The expression plasmid pRC110-NTS-IL-2 [22] was used as recipient for cloning of the recombinant fragments under the RSV promoter. The resulting PCR products were ligated into pRC110-NTS-IL-2 as NheI-NotI fragments.
All constructs were sequenced, and plasmid DNA was purified for vaccination using a QIAfilter Giga Kit Endotoxin-free (Qiagen S.p.A., Italy).
2.3. Mice, DNA Vaccination, and Tumor Challenge Protocols
Male C3H/HeN (H-2KK) mice, 8- to 9-week old, were obtained from Charles River Italia S.p.A. (Calco, Italy) and maintained in the Animal Facility at the “Sacro Cuore” Catholic University of Rome, Italy. All animal experiments, including anaesthetic procedures, were conducted in accordance with protocols approved by the Italian Ministry of Health. For protective experiments, on day 0 anesthetized mice (ketamine-Domitor mixture; pTTVHCDR3 group, n = 7; pTT group, n = 6) were vaccinated with a total of 50 μg DNA plasmid in 150 mM phosphate saline buffer into two sites of posterior muscle legs and received booster injection 3 weeks later. Both vaccinations were followed by electroporation with BTX ECM 830 Pulse Generator (Harvard Apparatus, MA, USA) at 175 V/cm, 10 ms square-wave pulses, 1 Hz. Muscles were pretreated with bovine hyaluronidase as reported elsewhere [31]. Unimmunized (naïve) mice (n = 6) received a mock vaccination by injection with phosphate saline buffer. Serum samples were collected by tail bleeding 3 weeks after priming and 2 weeks after boosting injections. All groups were challenged 2 weeks after the booster vaccination by intraperitoneal injection of 2 × 102 38C13 tumor cells.

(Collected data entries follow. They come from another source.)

/-- R80: pre-empted operations that wait to write their records write them. -/
def State.preemptedRecords (s : State) : State :=
  (List.range s.clusters.length).foldl (fun s i =>
    match (s.cluster? (clusterOf i)).bind fun c => c.matrix.preempted with
    | none => s
    | some op =>
      match op.ended, op.suspended with
      | some x, none => s.preemptedEnd (clusterOf i) op x
      | _, _ => s) s

/-- R80, R81, R477: tags or mastering have become free: what waited to go out goes: granules, accesses of threads, records. -/
def State.resumeHeld (s : State) : State := s.dmaRelease.outlets.threadRecords.preemptedRecords.collect

/-- R80, R85: what is sent when mastering is allowed again: held granules and records, mirrors, messages. -/
def State.masteringResumed (s : State) : State :=
  if s.canMaster then ((List.range 64).foldl State.flushMirror s.resumeHeld).flushMsix else s

def State.setCfg (s : State) (f : ConfigSpace → ConfigSpace) : State := { s with cfg := f s.cfg }

/-- A configuration request is served once the link is up (R89). -/
def State.configured (s : State) (f : State → State) : State := if s.linkUp then f s.awake else s

def configEffect (w : ConfigWrite) (s : State) : State :=
  match w with
  | .busMaster on => (s.setCfg fun c => { c with busMaster := on }).masteringResumed
  | .memorySpace on => s.setCfg fun c => { c with memorySpace := on }
  | .msixEnable on => (s.setCfg fun c => { c with msixEnable := on }).flushMsix
  | .functionMask on => (s.setCfg fun c => { c with functionMask := on }).flushMsix
  | .ecrcGenerate on => s.setCfg fun c => { c with ecrcGenerate := on }
  | .ecrcCheck on => s.setCfg fun c => { c with ecrcCheck := on }
  | .tenBitTag on => s.setCfg fun c => { c with tenBitTag := on }
  | .relaxedOrdering on => s.setCfg fun c => { c with relaxedOrdering := on }
  | .maxPayload code => s.setCfg fun c => { c with maxPayload := code }
  | .maxReadRequest code => s.setCfg fun c => { c with maxReadRequest := code }
  | .completionTimeout v => s.setCfg fun c => { c with completionTimeout := v }
  | .aspmL1 on => s.setCfg fun c => { c with aspmL1 := on }
  | .aerClear e => s.setCfg fun c => { c with aer := c.aer.filter fun x => x != e }
  | .aerSeverity e fatal => s.setCfg fun c => { c with aerFatal := (c.aerFatal.filter fun x => x != e) ++ if fatal then [e] else [] }
  | .aerCorrectedClear e => s.setCfg fun c => { c with aerCorrected := c.aerCorrected.filter fun x => x != e }

def execConfigurationWrite (w : ConfigWrite) (s : State) : Host.Outcome State Fault Refusal := s.after <|
  .next (s.configured (configEffect w))

def execBusMasterEnable (s : State) : Host.Outcome State Fault Refusal := s.after <|
  .next (s.configured (configEffect (.busMaster true)))

/-- R92: device work goes on; only memory space is disabled. -/
def execD3hotEntry (s : State) : Host.Outcome State Fault Refusal := s.after <|
  .next (s.configured fun s => s.setCfg fun c => { c with d3hot := true })

def execD0Entry (s : State) : Host.Outcome State Fault Refusal := s.after <|
  .next (s.configured fun s => (s.setCfg fun c => { c with d3hot := false }).masteringResumed)

/-- R85: what was pending is sent. -/
def execMsixUnmask (u : Unmask) (s : State) : Host.Outcome State Fault Refusal := s.after <|
  match u with
  | .vector v => .next (s.bar0Write fun s =>
      ({ s with bar0 := { s.bar0 with msix := s.bar0.msix.modify v fun e => { e with masked := false } } }).flushVector v)
  | .function => .next (s.configured (configEffect (.functionMask false)))
  | .enable => .next (s.configured (configEffect (.msixEnable true)))

/-- R83: the operation that issued a failed read of host memory ends. A thread, whose status record names no such code, ends with HOST_DMA_ERROR
too (DEDUCED, log 29). -/
def State.hostFailed (s : State) (owner : Requester) (request : Nat) : State :=
  if !s.waitsFor owner request then s
  else
    match owner with
    | .dma x e => s.dmaStop x e stHostDmaError 0
    | .thread t => s.threadEnd t stHostDmaError 0 0#64
    | _ => s

/-- Takes an outstanding read of host memory off the list. -/
def State.takeHostRead (s : State) (request : Nat) : Option HostRead × State :=
  (s.hostReads.find? fun r => r.id == request,
    { s with hostReads := s.hostReads.filter fun r => r.id != request })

In the therapeutic setting, on day 0 C3H/HeN mice were challenged i.p. with a lethal dose of 38C13 (2 × 102) tumor cells. DNA electrotransfer was performed 4 days after challenge and repeated 11 days later, with a total of 80 μg DNA plasmids pTTVHCDR3/pTTVLCDR3 or with 50 μg of pTT (6 mice/experimental group). Unimmunized mice (n = 5) received a mock vaccination. EP settings were the same used in the prophylactic experiments.
Clinical evidence of tumor and mouse survival were monitored and compared between groups. Animals were checked for visible abdominal tumors and tumor development was monitored daily by abdominal palpation. Animals were checked daily thereafter for mortality.
2.4. Peptide Synthesis
The native peptides NH2-DPNYYDGSYEGYFDYWAQGTTL-COOH (IgM 38C13VH 101–122) and NH2-MHTAVYYCAKGAQGASLGKAYFFDCWGQGTQVTVSS-COOH (VH CDR3-PA; [20]) were synthesized by Primm (Primm S.r.l., Italy) and dissolved in the suggested buffer prior to use.
2.5. Anti-Idiotype Antibody Detection by ELISA
ELISA plates were coated with 50 μg/mL of VH 101–122 peptide or VH CDR3-PA as irrelevant peptide and incubated o.n. at 4°C. Plates were quenched at r.t. for 2 hours with 3% BSA. Mice sera, diluted 1 : 100 in PBS 1X/0,1% BSA/0,05% Tween 20, were added and incubated for 2 hours at r.t. Reactive antibodies were detected with sheep antimouse IgG HRP-conjugated (1 : 5000 diluted, Amersham Biosciences, Italy). Plates were then developed by adding ABTS substrate (Sigma-Aldrich S.r.l., Italy). Absorbance was read at 405 nm using ELISA microplate reader. All measurements of antibody levels in individual animals were determined in triplicate.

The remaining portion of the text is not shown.